• Task item: Please give back, word for word, each line from the start of the entries through the one in which "field of the" is found.
=== Task inputs ===
-- ==== Sys2Proof/Laws/PerInstr.lean ====
section
/-! SUPPORT. A statement about every operation as syntax, one lemma per constructor: its canonical word carries its own `op`
in `cmd[25:24]`, and so is never the reserved one (30_encoding.md R82, R88). -/

namespace Sys2Proof.Laws.EncodedOp

/-- The `op` field of the canonical word is the operation's, and is not `0b11`. -/
def Statement (i : Instr) : Prop := opField (encode i) = i.op ∧ opField (encode i) ≠ 0b11#2

theorem tick : Statement .tick := ⟨opField_cmdWord _ _ _, by rw [encode, opField_cmdWord]; decide⟩
theorem writeBorderColor (value : Byte) : Statement (.writeBorderColor value) :=
  ⟨opField_cmdWord _ _ _, by rw [encode, opField_cmdWord]; decide⟩
theorem writeBackgroundColor0 (value : Byte) : Statement (.writeBackgroundColor0 value) :=
  ⟨opField_cmdWord _ _ _, by rw [encode, opField_cmdWord]; decide⟩
theorem writeUnsupported (address : Addr) (value : Byte) : Statement (.writeUnsupported address value) :=
  ⟨opField_cmdWord _ _ _, by rw [encode, opField_cmdWord]; decide⟩
theorem read (address : Addr) : Statement (.read address) :=
  ⟨opField_cmdWord _ _ _, by rw [encode, opField_cmdWord]; decide⟩

end Sys2Proof.Laws.EncodedOp
end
===
• Answer for the task:
-- ==== Sys2Proof/Laws/PerInstr.lean ====
section
/-! SUPPORT. A statement about every operation as syntax, one lemma per constructor: its canonical word carries its own `op`
in `cmd[25:24]`, and so is never the reserved one (30_encoding.md R82, R88). -/

namespace Sys2Proof.Laws.EncodedOp

/-- The `op` field of the canonical word is the operation's, and is not `0b11`. -/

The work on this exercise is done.